JP2998684B2 - Numerically controlled oscillator - Google Patents

Description

DETAILED DESCRIPTION OF THE INVENTION

[0001]

The present invention relates to a numerically controlled oscillator for digitally generating a sine wave and a cosine wave by reading a function value stored in a ROM.

[0002]

2. Description of the Related Art As a numerically controlled oscillator (direct digital synthesizer, DDS) for digitally generating a sine wave and a cosine wave, a numerically controlled oscillator as shown in FIG. 3 is conventionally known. 3, the phase accumulator 14 arbitrarily outputs a phase at a time as L-bit data by giving a phase change amount ΔPHASE per unit time given by the reference signal MCLK. The L-bit phase data is used as an address of a lookup table 15 configured using a ROM, and a function value corresponding to the address is output from the lookup table 15 as M-bit data.

[0003] To retain all the function values of one period in the look-up table 15 which is constructed by using the ROM, the input of the ROM is L bits, because the output is M bits, 2 ^L × a capacity of ROM ^M bits are required. In the above method, the trigonometric function generated by the numerically controlled oscillator is 2π
Although only the fact that it is a periodic function with a period of is used, sine waves and cosine waves have symmetry with respect to amplitude and phase. Done.

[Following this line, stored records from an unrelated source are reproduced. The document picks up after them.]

-- ==== Sys2Proof/Machine/Ops.lean ====
section
/-! DEFINITION. What every issue shares: the issuing path, the checks on a word (R481), the illegal-encoding trap and
its return (R180 to R184, R450, R483), context faults (R58, R435 to R437), retiring, waiting, and one wrapper through
which every encoded instruction runs. -/
namespace Sys2Proof.Machine

/-- A unit's group put back. -/
def State.putU (s : State) (u : Nat) (g : Grp) : State := { s with units := put s.units u g }

/-- A context changed. -/
def State.modCtx (s : State) (c : Nat) (f : Ctx → Ctx) : State :=
  match find s.ctxs c with
  | none => s
  | some k => { s with ctxs := put s.ctxs c (f k) }

/-- The generation of a group's gang barrier (R45); a control core is in no gang. -/
def State.genOf (s : State) (g : Grp) : Nat :=
  match g.gang with
  | none => 0
  | some n => match find s.gangs n with
      | none => 0
      | some k => k.gen

/-- The path that issues: unit, slot, group with its issue counted, path, word, and the lanes that execute. -/
structure Iss where
  u : Nat
  b : Bool
  g : Grp
  p : Path
  w : Word
  deriving DecidableEq, Repr

/-- The lanes that execute, as a mask and as a list (R173, R179). -/
def Iss.act (x : Iss) : DWord := guardMask x.g x.p
def Iss.lanes (x : Iss) : List Nat := lanesOf x.g.width x.act

/-- The lowest active lane. -/
def Iss.low (x : Iss) : Nat := lowest x.g.width x.act

/-- Can a path issue: valid and not blocked in a waiting instruction (R38)? -/
def eligible (x : Option Path) : Bool :=
  match x with
  | none => false
  | some p => p.wait.isNone

/-- The issue of a path is counted (R44). -/
def Grp.counted (g : Grp) (b : Bool) : Grp :=
  let g := { g with lastB := b, sinceFill := g.sinceFill + 1, run := 0, next := none }
  let g := g.setSlot b ((g.slot b).map (fun p => { p with age := 0 }))
  g.setSlot (!b) ((g.slot (!b)).map (fun p => if p.wait.isNone then { p with age := p.age + 1 } else p))

/-- The path that issued an instruction under SCHED YIELD prefers others for one core cycle (R178). -/
def Grp.ceded (g : Grp) (now : Nat) (b : Bool) (p : Path) (w : Word) : Grp :=
  if major w ≠ 0x3F ∧ p.hints.any (fun h => hintKind h == 2 && bit (hintPayload h) 18) then
    { g with cede := some (b, now + 2) }
  else g

/-- Is a group halted on a core that is still marked (R394)? -/
def State.vacated (s : State) (u : Nat) (g : Grp) : Bool := g.vacate && (find s.marks (unitCore u)).isSome

/-- The path whose turn it is. -/
def State.issuer (s : State) (w : Word) : Option Iss :=
  match find s.units s.cur.1 with
  | none => none
  | some g =>
      if g.stopped || g.dead || s.vacated s.cur.1 g then none
      else match g.slot s.cur.2 with
        | none => none
        | some p => some ⟨s.cur.1, s.cur.2, (if p.part.isSome then g
            else (g.counted s.cur.2).ceded s.now s.cur.2 p w), p, w⟩

/-- The agent of the unit's accesses. -/
def unitAg (u : Nat) (b : Bool) (g : Grp) : Ag :=
  { vd := g.vd, aspace := g.aspace, ctx := g.ctx, core := some (unitCore u), who := 2 * u + if b then 1 else 0 }
def Iss.ag (x : Iss) : Ag := unitAg x.u x.b x.g

/-! Interrupt sources (R80, R364). -/

/-- SOURCE of the interrupt line at a physical address. -/
def lineSource (s : State) (pa : Nat) : Nat := s.rn (pa + 4) 2

/-- The word of a notification or interrupt line (R361, R364), and its update: a hardware field, not a data store. -/
def noteWord (s : State) (id : Nat) : Nat := s.rn id 2
def State.noteOr (s : State) (id badge : Nat) : State := s.rawW id 2 (noteWord s id ||| badge)

/-- Interrupt source `n` fires: the line bound to it takes the source's badge, which the manual leaves to the source
(notes/assumptions/5.md). DESIGN CHOICE: notes/assumptions/16.md. -/
def State.fire (s : State) (n : Nat) : State :=
  match s.objs.find? (fun o => o.otype == 5 && lineSource s o.pa == n) with
  | none => s
  | some o => (s.noteOr o.pa (s.freeVal % 65536)).draw

/-! Faults. -/

/-- What the failing capability adds to a fault (R58): only for these codes and details. -/
def capOf (f : Fail) (c : Option (Cap × Nat)) : Option (Cap × Nat) :=
  if f.code == 1 || f.code == 2 || f.code == 3 || f.code == 5
      || (f.code == 4 && ((decide (1 ≤ f.detail) && decide (f.detail ≤ 16)) || f.detail == 0x20)) then c else none

/-- The 256-bit value of R58 with a sequence number. -/
def faultWord (f : FaultInfo) (seq : Nat) : BitVec 256 :=
  let cap : Nat := match f.cap with
    | none => 0
    | some (c, _) => c.bits.toNat % 2 ^ 64
  let low : Nat := match f.cap with
    | none => 15 * 8
    | some (c, q) => (if c.tag then 128 else 0) + (q % 16) * 8 + 4
  BitVec.ofNat 256 (f.addr.toNat * 2 ^ 192 + f.pc.toNat * 2 ^ 128 + cap * 2 ^ 64 + (f.core % 2 ^ 11) * 2 ^ 53
    + (f.slot % 64) * 2 ^ 47 + (if f.slotB then 2 ^ 46 else 0) + (f.lane % 64) * 2 ^ 40 + (seq % 65536) * 2 ^ 24
    + (f.detail % 256) * 2 ^ 16 + (f.code % 256) * 256 + low)

/-- A context fault raises the halt line (R435); a second one during the halt goes into its unit's record (R437). -/
def State.ctxFault (s : State) (c : Nat) (f : FaultInfo) : State :=
  s.modCtx c (fun k => match k.state with
    | .running => { k with state := .halting, fault := some f, seq := (k.seq + 1) % 65536 }
    | .halting | .halted => { k with more := k.more ++ [(f.unit.getD (2 ^ 62), f)] }
    | _ => k)

/-- Lanes of a unit no longer hold the serial token (R145, R260). -/
def State.freeToken (s : State) (u : Nat) : State := { s with serial := s.serial.filter (fun e => e.2.1 != u) }

/-- Granules that a unit's serialised transaction holds locked are let go (R145). -/
def State.unlock (s : State) (g : Grp) : State :=
  let held := g.txn.foldl (fun a e => if e.2.serial then a ++ e.2.reads.map (·.1) ++ e.2.granules else a) []
  { s with locked := s.locked.filter (fun k => !(held.contains k)) }

/-- The register words of a lane whose pieces have been read: word `k`, sign-extended from `sx` bits when it is not 0. -/
def landWord (got : List (Nat × Nat × Nat)) (sx lane k : Nat) : Word :=
  let v := (got.filter (fun e => e.1 == lane)).foldl (fun n e => n + e.2.2 * 2 ^ (8 * e.2.1)) 0
  if sx = 0 then BitVec.ofNat 32 (v >>> (32 * k)) else word (sint sx v)

/-- Bytes of a read in flight. -/
def Late.size : Late → Nat
  | .reg .. => 4
  | .piece _ _ got => 16 * got.length

/-- A register word lands: a v register's lane, or an s register. -/
def Grp.landReg (g : Grp) (reg lane : Nat) (v : Word) : Grp :=
  if reg < 96 then g.wrV reg lane v else g.wrS (reg - 96) v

That is, since the sine wave is symmetrical about the amplitude around π in the range of 0 to 2π, the amplitude data to be held in the POM is reduced to １ ／ by using a simple inverting / non-inverting circuit. In addition, the phase data can be set to 0 to π. In the phase interval 0 to π, since the phase is symmetric about π / 2, the phase data to be held in the ROM is also 0 to π / π by using a simple inversion / non-inversion circuit. It can be 2. The same applies to cosine waves.

As described above, the ROM input is reduced by 2 bits and the output is reduced by 1 bit as compared with the case where all the function values for one cycle are held. Therefore, the amount of data to be stored in the ROM of the numerically controlled oscillator is 2 ^{(L-2) (M-1)} bits.

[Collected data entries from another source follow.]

-- ==== Sys2Proof/Machine/Engine.lean ====
section
/-! DEFINITION. Engine commands as they run (R130 to R138): their accesses to memory, scratch and crib, one piece at a
time in an order that is open, arrival objects, completion and timelines, and the faults they meet on the way. -/
namespace Sys2Proof.Machine

/-- What a part of a command's work ends in: done, held back, or stopped by a fault (R132). -/
inductive Eng (α : Type) where
  | ok (s : State) (c : Cmd) (x : α)
  | wait (s : State) (c : Cmd)
  | fail (s : State) (c : Cmd) (f : Fail)

def Eng.bind {α β : Type} (e : Eng α) (f : State → Cmd → α → Eng β) : Eng β :=
  match e with
  | .ok s c x => f s c x
  | .wait s c => .wait s c
  | .fail s c e => .fail s c e

/-- The agent of a command's accesses to memory. -/
def Cmd.ag (c : Cmd) (id : Nat) : Ag :=
  { vd := c.vd, aspace := c.aspace, ctx := c.ctx, core := some c.core, who := 2 ^ 41 + id }

/-- The agent of its scratch accesses (R164). -/
def Cmd.who (c : Cmd) (id : Nat) : Who := .cmd id (c.engine == .crib)

/-- A scratch access of a command that touches some runs of bytes, by first byte and length: the race check, and its place in
the record of the phase (R165, R167). What it writes is no release store's any longer. -/
def engScr (s : State) (id : Nat) (c : Cmd) (runs : List (Nat × Nat)) (write : Bool) : Eng Unit :=
  match c.gang.bind (fun g => (find s.gangs g).map (fun k => (g, k))) with
  | none => .ok s c ()
  | some (g, k) =>
      let as : List Acc := runs.map (fun r => ⟨c.who id, c.accs + 1, r.1, r.1 + r.2, write, false⟩)
      match as.flatMap (fun a => (k.race.against c.clk a).map (racePair a)) with
      | [] =>
          match if write then none else runs.find? (fun r => s.errAt 1 (scrKey g r.1) r.2) with
          | some r => .fail s c ⟨0x18, 1, r.1⟩
          | none => .ok (s.modGang g (fun k => { k with race := { k.race with
              log := k.race.log ++ as
              rels := if write then as.foldl (fun rs a => cutRels a.lo a.hi rs) k.race.rels else k.race.rels } }))
              { c with accs := c.accs + 1 } ()
      | xs => let r := raceReport xs
              .fail s c ⟨0x0C, r.2, r.1⟩

/-- The place of an access to memory: translated, not locked, meeting no tile that is being regrown, and served by the
arbiters; the tile of `skip` is the command's own (R323, R400). -/
def engPlace (s : State) (id : Nat) (c : Cmd) (need : Need) (va n : Nat) (skip : Option Nat) : Eng Place :=
  match locate s (c.ag id) need va n with
  | .error f => .fail s c f
  | .ok pl =>
      if pl.granules.any s.locked.contains then .wait s c
      else match (if skip.isSome && (s.meets pl).all (fun t => some t.desc == skip) then none
          else s.meetTiles c.regrow c.ctx none [pl]) with
        | some t => .wait t c
        | none => match s.unserved (c.ag id) [pl] with
            | some t => .wait t c
            | none => .ok s c pl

Usually, the number of ROM output bits is reduced to M-4 bits by using the method shown in FIG.
The data to be stored in the ROM is reduced.

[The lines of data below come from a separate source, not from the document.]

/-- TILEST. -/
def Iss.planTilest (x : Iss) (s : State) (off b : Nat) (cap : Nat → Cap) : Checked Plan :=
  let aon := bit b 256
  if fld b 257 127 ≠ 0 ∨ fld b 192 64 ≠ 0 ∨ fld b 160 32 % 16 ≠ 0 ∨ fld b 128 32 % 16 ≠ 0 then .error (x.blockBad off)
  else
    x.blockDesc s (cap 0) (pLOAD ||| pSTORE ||| (if aon then pATOMIC else 0)) { r := true, w := aon } (fun pl dk d =>
      if fld b 160 32 < d.rowBytes then .error (x.blockBad off)
      else
        let ss := fld b 160 32
        x.blockScr s (fld b 128 32) (if isMx d.format then d.rows * ss + d.scaleBytes else extent d.rows d.rowBytes ss)
          (.ok { engine := .copy,
                 body := .tilest dk d.base.cursor d.rows d.rowBytes d.stride d.scaleBytes (fld b 128 32) ss aon,
                 post := fun s => s.touch x.ag false pl, pages := pl.pages }))

/-- TILELD. STATOFF may be any offset whose four bytes lie in scratch. DESIGN CHOICE: notes/assumptions/99.md. -/
def Iss.planTileld (x : Iss) (s : State) (off b : Nat) (cap : Nat → Cap) : Checked Plan :=
  if fld b 256 128 ≠ 0 ∨ fld b 160 32 % 16 ≠ 0 ∨ fld b 128 32 % 16 ≠ 0 then .error (x.blockBad off)
  else
    x.blockDesc s (cap 0) pLOAD { r := true } (fun pl dk d =>
      if fld b 160 32 < d.rowBytes then .error (x.blockBad off)
      else
        let ss := fld b 160 32
        x.blockScr s (fld b 128 32) (if isMx d.format then d.rows * ss + d.scaleBytes else extent d.rows d.rowBytes ss)
          (x.blockArrive s (fld b 192 32)
            (x.blockScr s (fld b 224 32) 4
              (.ok { engine := .copy, arrive := some (fld b 192 32),
                     body := .tileld dk d.base.cursor d.rows d.rowBytes d.stride d.scaleBytes (fld b 128 32) ss
                       (fld b 224 32),
                     post := fun s => s.touch x.ag false pl, pages := pl.pages }))))

/-! REGROUP (R274). -/

def Iss.planRegroup (x : Iss) (off b : Nat) (cap : Nat → Cap) : Checked Plan :=
  let k := fld b 592 4
  let e := fld b 576 16
  let bc := fld b 544 32
  let t := fld b 512 32
  if fld b 596 44 ≠ 0 ∨ k = 0 ∨ 8 < k ∨ e = 0 ∨ 2 ^ 29 < t then .error (x.blockBad off)
  else
    x.blockCap (cap 0) 0 (2 * t * k) pLOAD (fun tok =>
      x.blockCap (cap 1) 0 (4 * e * bc) pSTORE (fun bucket =>
        x.blockCap (cap 2) 0 (4 * e) pSTORE (fun counts =>
          let body (cnt : Option Nat) : Plan := { engine := .regroup, body := .regroup k e bc t tok bucket counts cnt }
          if (cap 3).isNull then .ok (body none)
          else x.blockCap (cap 3) ((cap 3).base - (cap 3).cursor) (8 * e) (pATOMIC ||| pSTORE) (fun c => .ok (body (some c))))))

/-! Loft commands (R276, R277, R291, R296). -/

/-- DETAIL 0x40: a handle refused (R60). -/
def Iss.handleBad (x : Iss) (h : Nat) : Res := .fault (x.failPlain ⟨0x04, 0x40, h⟩ x.low)

/-- The handle is held by the context, not PINNED; a LOADING one makes the command wait. -/
def Iss.blockHandle (x : Iss) (s : State) (h : Nat) (k : Handle → Checked Plan) : Checked Plan :=
  let r := s.handle (unitCore x.u) h
  if r.holder.isNone ∨ r.holder ≠ x.g.ctx then .error (x.handleBad h)
  else if s.handleErr (unitCore x.u) h then .error (.fault (x.failPlain ⟨0x18, 3, h⟩ x.low))
  else if hState r = 3 then .error (x.handleBad h)
  else if hState r = 1 then .error (.wait s .internal)
  else k r

/-- An entry of a loft image: handle number, and its record. -/
def imageEntry (s : State) (pa i : Nat) : Nat × Handle :=
  let at_ := s.objAt pa (64 + 64 * i)
  let e := s.rn at_ 64
  (fld e 0 6, ⟨BitVec.ofNat 384 (e >>> 128), s.tagR (at_ + 48), s.tagR (at_ + 32), none⟩)

/-- The entries of an image in order: every one is checked as LHSET and LOFTLD check it (R296). -/
def Iss.blockImage (x : Iss) (s : State) (pa : Nat) : List Nat → (List (Nat × Nat × Handle) → Checked Plan) → Checked Plan
  | [], k => k []
  | i :: r, k =>
      let e := imageEntry s pa i
      let hn := e.1
      let h : Handle := {
        e.2.setState 0 with
        backTag := (s.swept x.g.vd (hBack e.2)).tag, ctrTag := (s.swept x.g.vd (hCtr e.2)).tag, holder := x.g.ctx }
      let old := s.handle (unitCore x.u) hn
      if old.holder.isSome ∧ old.holder ≠ x.g.ctx then .error (x.handleBad hn)
      else if hState old = 3 then .error (x.handleBad hn)
      else if hState old = 1 ∨ s.loftBusy (unitCore x.u) hn then .error (.wait s .internal)
      else if !(handleOk h) then .error (x.handleBad hn)
      else x.blockCap (hBack h) 0 (hN h * hColumn h) (pLOFT ||| pLOAD) (fun va =>
        x.blockImage s pa r (fun t => k ((hn, va, h) :: t)))

/-- LOFTLD. -/
def Iss.planLoftld (x : Iss) (s : State) (off b : Nat) (cap : Nat → Cap) : Checked Plan :=
  let core := unitCore x.u
  if fld b 135 121 ≠ 0 then .error (x.blockBad off)
  else if bit b 134 then
    match objCheck (cap 0) 9 pLOFT with
    | .error f => .error (.fault (x.fail f x.low (cap 0) 15))
    | .ok base =>
        match s.obj? 9 x.g.vd base with
        | none => .error (.fault (x.failPlain ⟨0x09, 0, base⟩ x.low))
        | some o =>
            x.blockImage s o.pa (List.range (fld (s.rn o.pa 8) 0 7)) (fun es =>
              .ok { engine := .loft, body := .loftld (es.map (fun e => (e.1, e.2.1))),
                    post := fun s => es.foldl (fun s e => s.setHandle core e.1 (e.2.2.setState 1)) s })
  else
    let hn := fld b 128 6
    x.blockHandle s hn (fun h =>
      x.blockCap (cap 0) 0 (hN h * hColumn h) (pLOFT ||| pLOAD) (fun va =>
        .ok { engine := .loft, body := .loftld [(hn, va)], post := fun s => s.setHandle core hn (h.setState 1) }))

/-- LOFTEV. -/
def Iss.planLoftev (x : Iss) (s : State) (off b : Nat) (cap : Nat → Cap) : Checked Plan :=
  if fld b 134 122 ≠ 0 then .error (x.blockBad off)
  else
    let hn := fld b 128 6
    x.blockHandle s hn (fun h =>
      if (cap 0).isNull then .ok { engine := .loft, body := .loftev hn none }
      else x.blockCap (cap 0) 0 (hN h * hColumn h) pSTORE (fun va => .ok { engine := .loft, body := .loftev hn (some va) }))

In FIG. 4, a waveform generated by the sawtooth wave A generator 16 is func1 and a sawtooth wave B generator 17 is shown.
The waveform generated by the function is defined as func2, and the waveform generated by the difference waveform generator 18 is defined as func3. func1, fu
nc2 and func3 are obtained by separating the cosine wave into three terms within the range of 0 ≦ θ ≦ π / 2 as follows.

[0008]

## EQU1 ## func1 is a linear approximation, and func2 is a triangular wave approximation, both of which can be realized by simple logic circuits. func3 is an approximation error of func1 and func2, which is not more than 1/8. By performing the same for the cosine wave, if the magnitude of the quantization is the same, all the function values in the interval 0 ≦ θ ≦ π / 2 are set to RO
The ROM output can be reduced by 3 bits as compared with the method of storing the data in M.

[0009]

In a numerically controlled oscillator used in a digital modulation / demodulation circuit or the like which requires a characteristic that an output frequency can be freely set within a certain range and no harmonics exist in a certain band, a fine control oscillator is used. Since a phase step is required, the required ROM capacity becomes very large even if the above-mentioned conventional technique is used, and the ROM area occupies the largest area in the numerically controlled oscillator circuit.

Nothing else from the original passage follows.